I contributed the MotifDb package a couple of years ago, but I am not intimate with the details of TF binding sites and their distribution.  However, I notice that the JASPAR-CORE pwm for Myc is just 12 bases wide but TP53 is 20.  In my naive view, that seems overly long. 

So I just ran an experiment, and came up with 1696 hits for TP53:

TP53.jaspar <- query(query(MotifDb,"TP53"),"JASPAR_CORE")[[1]][, 2:13]

This shortened motif captures the apparent core of the pattern,  at positions 6-9

>  TP53.jaspar
           2         3         4         5 6 7 8 9        10         11         12         13
A 0.17647059 0.2352941 0.2941176 0.7647059 0 1 0 0 0.0000000 0.00000000 0.00000000 0.05882353
C 0.41176471 0.0000000 0.0000000 0.0000000 1 0 0 0 0.6470588 0.94117647 0.94117647 0.00000000
G 0.35294118 0.7647059 0.7058824 0.2352941 0 0 0 1 0.0000000 0.00000000 0.00000000 0.88235294
T 0.05882353 0.0000000 0.0000000 0.0000000 0 0 1 0 0.3529412 0.05882353 0.05882353 0.05882353

Making no other change to your code, this retrieves 1696 hits in 685 genes.

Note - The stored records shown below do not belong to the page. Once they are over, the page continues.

-- ==== Sys2Proof/Certificates/Slice0/Obligations.lean ====
section
/-! DEFINITION. The statements for the provers. Each docstring names the rule of spec/ it comes from. A
conclusion `exec i s = .next { s with … }` gives the whole next state, so it is the frame too: every field it
does not name is unchanged. `exec` of a command in progress (`s.running = some i`) is that command's next
step; `exec` of a command while the unit is idle is the issue of its word. The fields `caps`, `hostq`, `seen`,
`beats`, `sink` and `turns` of a state are the model's own (log entries 1 to 4). -/

open Sys2Proof Sys2Proof.Machine

/-! ### Encoding -/

/-- Decoding and encoding agree in both directions: a word decodes to a command exactly when it is that command's
word, so every word has at most one meaning and no bit is dropped (R81 to R83). -/
def Obligations.DecodeIffEncode : Prop :=
  ∀ (w : Word) (i : Instr), decode w = some i ↔ encode i = w

/-- The nineteen words of the command-word table of 95_test_vectors.md, section 2.1, in a unit with two slots. -/
def Obligations.CommandWordTable : Prop :=
  decodeLegal 2 0x00000001 = some (.new 0) ∧ decodeLegal 2 0x00000101 = some (.new 1) ∧
  decodeLegal 2 0x00000201 = none ∧ decodeLegal 2 0x00001001 = none ∧
  decodeLegal 2 0x00000002 = some (.decode 0) ∧ decodeLegal 2 0x00000102 = some (.decode 1) ∧
  decodeLegal 2 0x00000003 = some (.encode 0) ∧ decodeLegal 2 0x00001003 = some (.encode 1) ∧
  decodeLegal 2 0x00000103 = none ∧
  decodeLegal 2 0x00000104 = some (.pixelize 1 0) ∧ decodeLegal 2 0x00001004 = some (.pixelize 0 1) ∧
  decodeLegal 2 0x00000004 = none ∧ decodeLegal 2 0x00001104 = none ∧
  decodeLegal 2 0x00002104 = none ∧ decodeLegal 2 0x00000000 = none ∧
  decodeLegal 2 0x00000005 = none ∧ decodeLegal 2 0x000000FF = none ∧
  decodeLegal 2 0x00010002 = none ∧ decodeLegal 2 0x80000001 = none

/-- R88: the words that are legal in a unit with `nslot` slots, condition by condition (a) to (e). -/
def Obligations.LegalWordConditions : Prop :=
  ∀ (nslot : Nat) (w : Word),
    (decodeLegal nslot w).isSome = true ↔
      (w.extractLsb' 16 16 = 0 ∧
       (wordOpc w = 1 ∨ wordOpc w = 2 ∨ wordOpc w = 3 ∨ wordOpc w = 4) ∧
       (wordOpc w = 1 ∨ wordOpc w = 2 → wordSrc w = 0) ∧ (wordOpc w = 3 → wordDst w = 0) ∧
       (wordOpc w = 1 ∨ wordOpc w = 2 ∨ wordOpc w = 4 → (wordDst w).toNat < nslot) ∧
       (wordOpc w = 3 ∨ wordOpc w = 4 → (wordSrc w).toNat < nslot) ∧
       (wordOpc w = 4 → wordDst w ≠ wordSrc w))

We should solicit the opinion of a TF binding expert to find out if my trimming is defensible.

Hope this helps,

 - Paul

Hi Lisa,

The motif you retrieved from MotifDb should be position frequency matrix. Will it also affect the search? I changed you code like this:

library(MotifDb)
library(GenomicFeatures)
library(org.Hs.eg.db)
library(BSgenome.Hsapiens.UCSC.hg19)
library(TxDb.Hsapiens.UCSC.hg19.knownGene)
library(motifStack)

getTFtranscripts <- function(pwm, txdb, genome,
                             upstream=2000, downstream=200, min.score="80%",
                             ICcutoff=.4)
{
  prom <- suppressWarnings(
    promoters(txdb, upstream=upstream, downstream=downstream,
              columns=c("tx_name", "gene_id")))
  prom <- trim(prom)
  genome <- getBSgenome(genome)
  prom_seqs <- getSeq(genome, prom)
  pfm <- new("pfm", mat=pwm, name=deparse(substitute(pwm)))
  pfm <- trimMotif(pfm, t=ICcutoff)
  pwm <- pfm2pwm(pfm)
  hits_per_prom <- suppressWarnings(sapply(
    seq_along(prom_seqs),
    function(i) countPWM(pwm, prom_seqs[[i]], min.score=min.score)
  ))
  ans <- mcols(prom)[hits_per_prom != 0L, ]
  ans[ , "gene_id"] <- as.character(ans[ , "gene_id"])
  as.data.frame(ans)
}

TP53.jaspar <- query(query(MotifDb,"TP53"),"JASPAR_CORE")[[1]]
TP53.targets <- getTFtranscripts(TP53.jaspar,
                                 TxDb.Hsapiens.UCSC.hg19.knownGene, "hg19",
                                 upstream=1000, downstream=250,
                                 min.score="85%")

print( TP53.targets )
print( length( unique(TP53.targets$gene_id[!is.na(TP53.targets$gene_id)] ) ) )

MYC.jaspar <- query(query(MotifDb,"MYC"),"JASPAR_CORE")[[1]]
MYC.targets <- getTFtranscripts(MYC.jaspar,
                                TxDb.Hsapiens.UCSC.hg19.knownGene, "hg19",
                                upstream=1000, downstream=250,
                                min.score="85%")
print( MYC.targets )
print( length( unique(MYC.targets$gene_id[!is.na(MYC.targets$gene_id)] ) ) )

Thanks to Paul and Jianhong for contributing to this thread.  I have been in touch with the JASPAR resource.  They have recommended not to trim the motifs using trimMotif() as suggested by Jianhong: "The information content is highly related to binding strength, and you would basically be trimming away important features. Thereby you are losing what you are trying to predict."

I am currently in discussion with another researcher who has done exactly the task that I'm looking to do.  If I come to any conclusions about this, I'll try to remember to post my findings here.